--- Task instructions ---
Please copy the lines below exactly, from the first one through the line showing "some (.firmware pid".

--- Records provided ---
________________

/-- After an encoder evaluation FRAME holds the frame's bytes below its length and no value from there on (R22). -/
theorem portValue_frame {o : EncOut} (h : s.enc = some o) :
    (∀ i b, o.frame[i]? = some b → portValue (.frame i) s = some (.bits b.toNat)) ∧
    (∀ i, o.frame.length ≤ i → portValue (.frame i) s = none) :=
  ⟨fun i b hb => by simp [portValue, h, hb], fun i hi => by simp [portValue, h, List.getElem?_eq_none hi]⟩

/-- After an encoder evaluation FLEN, RLENO and VERR hold its values (R22). -/
theorem portValue_of_enc_some {o : EncOut} (h : s.enc = some o) :
    portValue .flen s = some (.bits o.flen.toNat) ∧ portValue .rleno s = some (.bits o.rleno.toNat) ∧
    portValue .verr s = some (.bits o.verr.toNat) := by
  simp [portValue, h]

theorem portValue_outcome (s : State) : portValue .outcome s = s.outcome.map .outcome := rfl

/-- The decoder's ports hold no value when no decode path's outputs stand (R26). -/
theorem portValue_of_decOutputs_none (h : decOutputs s = none) :
    portValue .lstat s = none ∧ portValue .vraw s = none ∧ portValue .fwPid s = none ∧ portValue .fwMinor s = none ∧
    portValue .fwMajor s = none := by
  simp [portValue, h]

/-- After a SetLimit decode only LSTAT holds a value (R26). -/
theorem portValue_of_limitStatus {l : BitVec 2} (h : decOutputs s = some (.limitStatus l)) :
    portValue .lstat s = some (.bits l.toNat) ∧ portValue .vraw s = none ∧ portValue .fwPid s = none ∧ portValue .fwMinor s = none ∧
    portValue .fwMajor s = none := by
  simp [portValue, h]

/-- After a GetVariable decode only VRAW holds a value (R26). -/
theorem portValue_of_raw16 {v : Half} (h : decOutputs s = some (.raw16 v)) :
    portValue .lstat s = none ∧ portValue .vraw s = some (.bits v.toNat) ∧ portValue .fwPid s = none ∧ portValue .fwMinor s = none ∧
    portValue .fwMajor s = none := by
  simp [portValue, h]

/-- After a GetFirmware decode only FW_PID, FW_MINOR and FW_MAJOR hold a value (R26). -/
theorem portValue_of_firmware {pid : Half} {minor major : Byte} (h : decOutputs s = some (.firmware pid minor major)) :
    portValue .lstat s = none ∧ portValue .vraw s = none ∧ portValue .fwPid s = some (.bits pid.toNat) ∧
    portValue .fwMinor s = some (.bits minor.toNat) ∧ portValue .fwMajor s = some (.bits major.toNat) := by
  simp [portValue, h]

/-! #### The end of a run -/

/-- The events that are not the caller's are the transport's completions (R13). -/
theorem isCallers_eq_false_iff (e : Event) : e.isCallers = false ↔ (∃ w, e = .wdone w) ∨ ∃ bytes, e = .rdone bytes := by
  cases e <;> simp [Event.isCallers]

/-- In IDLE a completion has no step (R205). -/
theorem runEvent_completion_of_idle (hp : s.phase = .idle) (he : e.isCallers = false) : runEvent e s = .fault .completionHasNoStep := by
  obtain ⟨w, rfl⟩ | ⟨bytes, rfl⟩ := (isCallers_eq_false_iff e).mp he
  · simp [runEvent, writeDone, hp]
  · simp [runEvent, readDone, hp]

/-- After the run a step is stuck: nothing is presented, or a late completion (R264). -/
theorem step_of_runOver (h : s.runOver) : ∃ f, step s = .fault f := by
  obtain ⟨hp, -, hlate⟩ := h
  cases hi : s.inputs with
  | nil => exact ⟨.noEvent, step_nil s hi⟩
  | cons e rest =>
    refine ⟨.completionHasNoStep, ?_⟩
    rw [step_cons s hi]
    exact runEvent_completion_of_idle hp (hlate e (by simp [hi]))

/-- FAULT is empty exactly when it holds no name (R32). -/
theorem FaultSet.eq_empty_iff (f : FaultSet) : f = .empty ↔ ∀ n, f.mem n = false := by
  constructor
  · rintro rfl n
    exact mem_empty n
  · intro h
    obtain ⟨busy, notOpen, transportContract, noDecodePath, shortInput, noValue⟩ := f
    obtain rfl : busy = false := h .busy
    obtain rfl : notOpen = false := h .notOpen
    obtain rfl : transportContract = false := h .transportContract
    obtain rfl : noDecodePath = false := h .noDecodePath
    obtain rfl : shortInput = false := h .shortInput
    obtain rfl : noValue = false := h .noValue
    rfl

/-- Settles O57: `decOutputs_of_runOver` empties the decoder's ports, and `step_of_runOver` leaves no step. -/
theorem afterTheRunTheDecoderOutputsHoldNoValue : Obligations.AfterTheRunTheDecoderOutputsHoldNoValue := by
  constructor
  · intro s
    simp only [State.runOver, isCallers_eq_false_iff]
  · intro s hinv hover
    obtain ⟨hlstat, hvraw, hpid, hminor, hmajor⟩ := portValue_of_decOutputs_none (decOutputs_of_runOver s hover)
    have hgood : s.goodEnd ↔ ∀ n, s.fault.mem n = false := (and_iff_right hover).trans s.fault.eq_empty_iff
    exact ⟨hinv.cur_of_idle hover.1, hlstat, hvraw, hpid, hminor, hmajor, step_of_runOver hover, hgood⟩

/-! #### Reading a port -/

/-- A read is answered from the state in which it is presented (R33): its value, or F_NO_VALUE (R232). -/
theorem step_read {p : Port} {rest : List Event} (hi : s.inputs = .read p :: rest) :
    (portValue p s = none → step s = .next (raise .noValue { s with inputs := rest })) ∧
    (∀ v, portValue p s = some v → step s = .next { s with inputs := rest, readBack := some v }) := by
  have hpresented : { s with inputs := .read p :: rest } = s := by rw [← hi]
  have hstep : step s = .next (readPort p { s with inputs := rest }) := step_cons s hi
  obtain ⟨v, hv, hx⟩ | ⟨hnone, hx⟩ := readPort_cases { s with inputs := rest } p
  · have hv : portValue p s = some v := hpresented ▸ hv
    simp [hstep, hx, hv]
  · have hnone : portValue p s = none := hpresented ▸ hnone
    simp [hstep, hx, hnone]

/-- Settles O54: `step_read` answers the read; a pending read keeps the run from being over, so the decoder's ports hold the last evaluation's outputs. -/
theorem readingNoValueIsAFault : Obligations.ReadingNoValueIsAFault := by
  intro s p rest hi
  obtain ⟨hnone, hvalue⟩ := step_read hi
  have hdec : decOutputs s = s.dec := decOutputs_of_caller s hi rfl
  refine ⟨hnone, hvalue, portValue_of_enc_none, ?encoded, ?noOutcome, ?outcome, ?notDecoded, ?limitStatus, ?raw16, ?firmware⟩
  case encoded =>
    intro o ho
    obtain ⟨hbyte, hend⟩ := portValue_frame ho
    exact ⟨hbyte, hend, portValue_of_enc_some ho⟩
  case noOutcome => intro ho; simp [portValue_outcome, ho]
  case outcome => intro o ho; simp [portValue_outcome, ho]
  case notDecoded => exact fun h => portValue_of_decOutputs_none (hdec.trans h)
  case limitStatus => exact fun l h => portValue_of_limitStatus (hdec.trans h)
  case raw16 => exact fun v h => portValue_of_raw16 (hdec.trans h)
  case firmware => exact fun pid minor major h => portValue_of_firmware (hdec.trans h)

/-! #### Power-on reset -/

/-- Settles O55: the step takes the event and is then `powerOn`. -/
theorem powerOnResetSetsEveryField : Obligations.PowerOnResetSetsEveryField := fun s _ hi => step_cons s hi

/-- Settles O56: each field of State.reset, and no name in the empty FAULT. -/
theorem stateAfterReset : Obligations.StateAfterReset := ⟨rfl, rfl, rfl, rfl, rfl, FaultSet.mem_empty, rfl, rfl, rfl⟩

end Sys2Proof.Machine

/-! ### Memory (spec/20_memory.md): the bytes handed to the transport -/

namespace Sys2Proof.Machine

/-! #### A write completion, by its count (R194-R197) -/

section WriteCompletion

variable (s : State) {w : Nat} {l : Latch} (t : Nat)

theorem completeWrite_of_flen_lt (hw : l.flen < w) : completeWrite w l t s = raise .transportContract s := if_pos hw

theorem completeWrite_of_lt_flen (hw : w < l.flen) :
    completeWrite w l t s = finish (.writeFailure w) (handOver l.frame w s) := by
  rw [completeWrite, if_neg (Nat.lt_asymm hw), if_pos hw]

theorem completeWrite_flen_of_noReply (hr : l.rlen = 0) :
    completeWrite l.flen l t s = finish (.ok none) (handOver l.frame l.flen s) := by
  simp [completeWrite, hr]

theorem completeWrite_flen_of_reply (hr : 0 < l.rlen) :
    completeWrite l.flen l t s = issueRead l.rlen t (handOver l.frame l.flen s) := by
  simp [completeWrite, Nat.ne_of_gt hr]

end WriteCompletion

variable {s t : State} {e : Event}

/-- In WRITING with OPEN = 1 and CUR latched, the step by `wdone` completes the write in flight (R194). -/
theorem step_wdone {w n : Nat} {l : Latch} {rest : List Event} (hi : s.inputs = .wdone w :: rest) (hp : s.phase = .writing)
    (ho : s.isOpen = true) (hl : s.cur = some l) (hn : s.curTimeout = some n) :
    step s = .next (completeWrite w l n { s with inputs := rest }) := by
  rw [step_cons s hi]
  simp [runEvent, writeDone, hp, ho, hl, hn]

/-- Settles O32: the step completes the write (`step_wdone`), by the count against FLEN and the reply expected. -/
theorem writeCompletionFollowsTheTable : Obligations.WriteCompletionFollowsTheTable := by
  intro s w n l rest hi hp ho hl hn
  rw [step_wdone hi hp ho hl hn]
  refine ⟨fun hlong => ?long, fun hshort => ?short, fun hwhole hr => ?noReply, fun hwhole hr => ?reply⟩
  case long => rw [completeWrite_of_flen_lt _ _ hlong]; rfl
  case short => rw [completeWrite_of_lt_flen _ _ hshort]; rfl
  case noReply => subst hwhole; rw [completeWrite_flen_of_noReply _ _ hr]; rfl
  case reply => subst hwhole; rw [completeWrite_flen_of_reply _ _ hr]; rfl

/-! #### What is handed over (R59, R60) -/

/-- A write completion hands over nothing when its count is above the frame's; otherwise exactly that many bytes of the frame, and
the write is then over. -/
theorem completeWrite_wire (s : State) (w : Nat) (l : Latch) (n : Nat) :
    (completeWrite w l n s).wire = s.wire ∨
    (w ≤ l.flen ∧ (completeWrite w l n s).wire = s.wire ++ l.frame.take w ∧ (completeWrite w l n s).phase ≠ .writing) := by
  obtain ⟨-, hx⟩ | ⟨hw, hx⟩ | ⟨hw, -, hx⟩ | ⟨hw, -, hx⟩ := completeWrite_cases s w l n <;> rw [hx]
  · exact .inl rfl
  · exact .inr ⟨Nat.le_of_lt hw, rfl, by simp⟩
  · exact .inr ⟨Nat.le_of_eq hw, rfl, by simp⟩
  · exact .inr ⟨Nat.le_of_eq hw, rfl, by simp⟩

/-- A read completion hands nothing over. -/
theorem completeRead_wire (s : State) (bytes : List Byte) (l : Latch) : (completeRead bytes l s).wire = s.wire := by
  obtain ⟨-, hx⟩ | ⟨-, hx⟩ | ⟨-, res, -, hx⟩ | ⟨-, f, -, hx⟩ := completeRead_cases s bytes l <;> rw [hx] <;> rfl

/-- Every transition hands nothing over, or is the completion of the write in flight and hands over a leading part of its frame. -/
theorem wire_of_transition (h : Transition s e t) :
    t.wire = s.wire ∨ ∃ w l, e = .wdone w ∧ s.phase = .writing ∧ s.cur = some l ∧ w ≤ l.flen ∧
      t.wire = s.wire ++ l.frame.take w ∧ t.phase ≠ .writing := by
  cases h with
  | busy | notOpen | invalid | issue | reply | writeNoValue | readNoValue | opened | closed | abandoned | encoder | reset => exact .inl rfl
  | written w l n hp _ hl =>
    obtain hkept | ⟨hw, hwire, hphase⟩ := completeWrite_wire s w l n
    · exact .inl hkept
    · exact .inr ⟨w, l, rfl, hp, hl, hw, hwire, hphase⟩
  | obtained bytes l => exact .inl (completeRead_wire s bytes l)
  | decoder d => exact .inl (SameExchange.of_evalDecoder d s).wire.symm
  | read p => exact .inl (SameExchange.of_readPort p s).wire.symm

/-- Settles O52: a step makes one transition, and `wire_of_transition` says what each hands over. -/
theorem wireGrowsOnlyByTheFrameInFlight : Obligations.WireGrowsOnlyByTheFrameInFlight := by
  intro s t e rest hi hstep
  have hwire := wire_of_transition (step_transition hi hstep)
  exact hwire

end Sys2Proof.Machine

/-! ### Encoding (spec/30_encoding.md): what is read back, and what is read at all -/

namespace Sys2Proof.Machine

variable {cfg : Config}

/-! #### Each payload format, read after it is written (R84) -/

theorem accept_of_wellFormed {i : Instr} (h : i.wellFormed cfg = true) (rest : List Byte) : accept cfg i rest = .ok (i, rest) := if_pos h

theorem readPW13Payload_encode (mk : Half → Instr) {pwm : Half} (h : pwm.toNat ≤ 3200) (rest : List Byte) :
    readPW13Payload cfg mk (encodePW13 pwm ++ rest) = accept cfg (mk pwm) rest := by
  simp only [encodePW13, List.cons_append, List.nil_append, readPW13Payload, pw13_low_reserved, isDataByte_append, readPW13_encode pwm h,
    and_self, if_true]

theorem readPW7Payload_encode (mk : Half → Instr) {pwm : Half} (h : pwm.toNat ≤ 127) (rest : List Byte) :
    readPW7Payload cfg mk (encodePW7 pwm ++ rest) = accept cfg (mk pwm) rest := by
  simp only [encodePW7, List.cons_append, List.nil_append, readPW7Payload, isDataByte_append, readByte_encodePW7 pwm h, if_true]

________________

--- Exercise answer ---
/-- After an encoder evaluation FRAME holds the frame's bytes below its length and no value from there on (R22). -/
theorem portValue_frame {o : EncOut} (h : s.enc = some o) :
    (∀ i b, o.frame[i]? = some b → portValue (.frame i) s = some (.bits b.toNat)) ∧
    (∀ i, o.frame.length ≤ i → portValue (.frame i) s = none) :=
  ⟨fun i b hb => by simp [portValue, h, hb], fun i hi => by simp [portValue, h, List.getElem?_eq_none hi]⟩

/-- After an encoder evaluation FLEN, RLENO and VERR hold its values (R22). -/
theorem portValue_of_enc_some {o : EncOut} (h : s.enc = some o) :
    portValue .flen s = some (.bits o.flen.toNat) ∧ portValue .rleno s = some (.bits o.rleno.toNat) ∧
    portValue .verr s = some (.bits o.verr.toNat) := by
  simp [portValue, h]

theorem portValue_outcome (s : State) : portValue .outcome s = s.outcome.map .outcome := rfl

/-- The decoder's ports hold no value when no decode path's outputs stand (R26). -/
theorem portValue_of_decOutputs_none (h : decOutputs s = none) :
    portValue .lstat s = none ∧ portValue .vraw s = none ∧ portValue .fwPid s = none ∧ portValue .fwMinor s = none ∧
    portValue .fwMajor s = none := by
  simp [portValue, h]

/-- After a SetLimit decode only LSTAT holds a value (R26). -/
theorem portValue_of_limitStatus {l : BitVec 2} (h : decOutputs s = some (.limitStatus l)) :
    portValue .lstat s = some (.bits l.toNat) ∧ portValue .vraw s = none ∧ portValue .fwPid s = none ∧ portValue .fwMinor s = none ∧
    portValue .fwMajor s = none := by
  simp [portValue, h]

/-- After a GetVariable decode only VRAW holds a value (R26). -/
theorem portValue_of_raw16 {v : Half} (h : decOutputs s = some (.raw16 v)) :
    portValue .lstat s = none ∧ portValue .vraw s = some (.bits v.toNat) ∧ portValue .fwPid s = none ∧ portValue .fwMinor s = none ∧
    portValue .fwMajor s = none := by
  simp [portValue, h]

/-- After a GetFirmware decode only FW_PID, FW_MINOR and FW_MAJOR hold a value (R26). -/
theorem portValue_of_firmware {pid : Half} {minor major : Byte} (h : decOutputs s = some (.firmware pid minor major)) :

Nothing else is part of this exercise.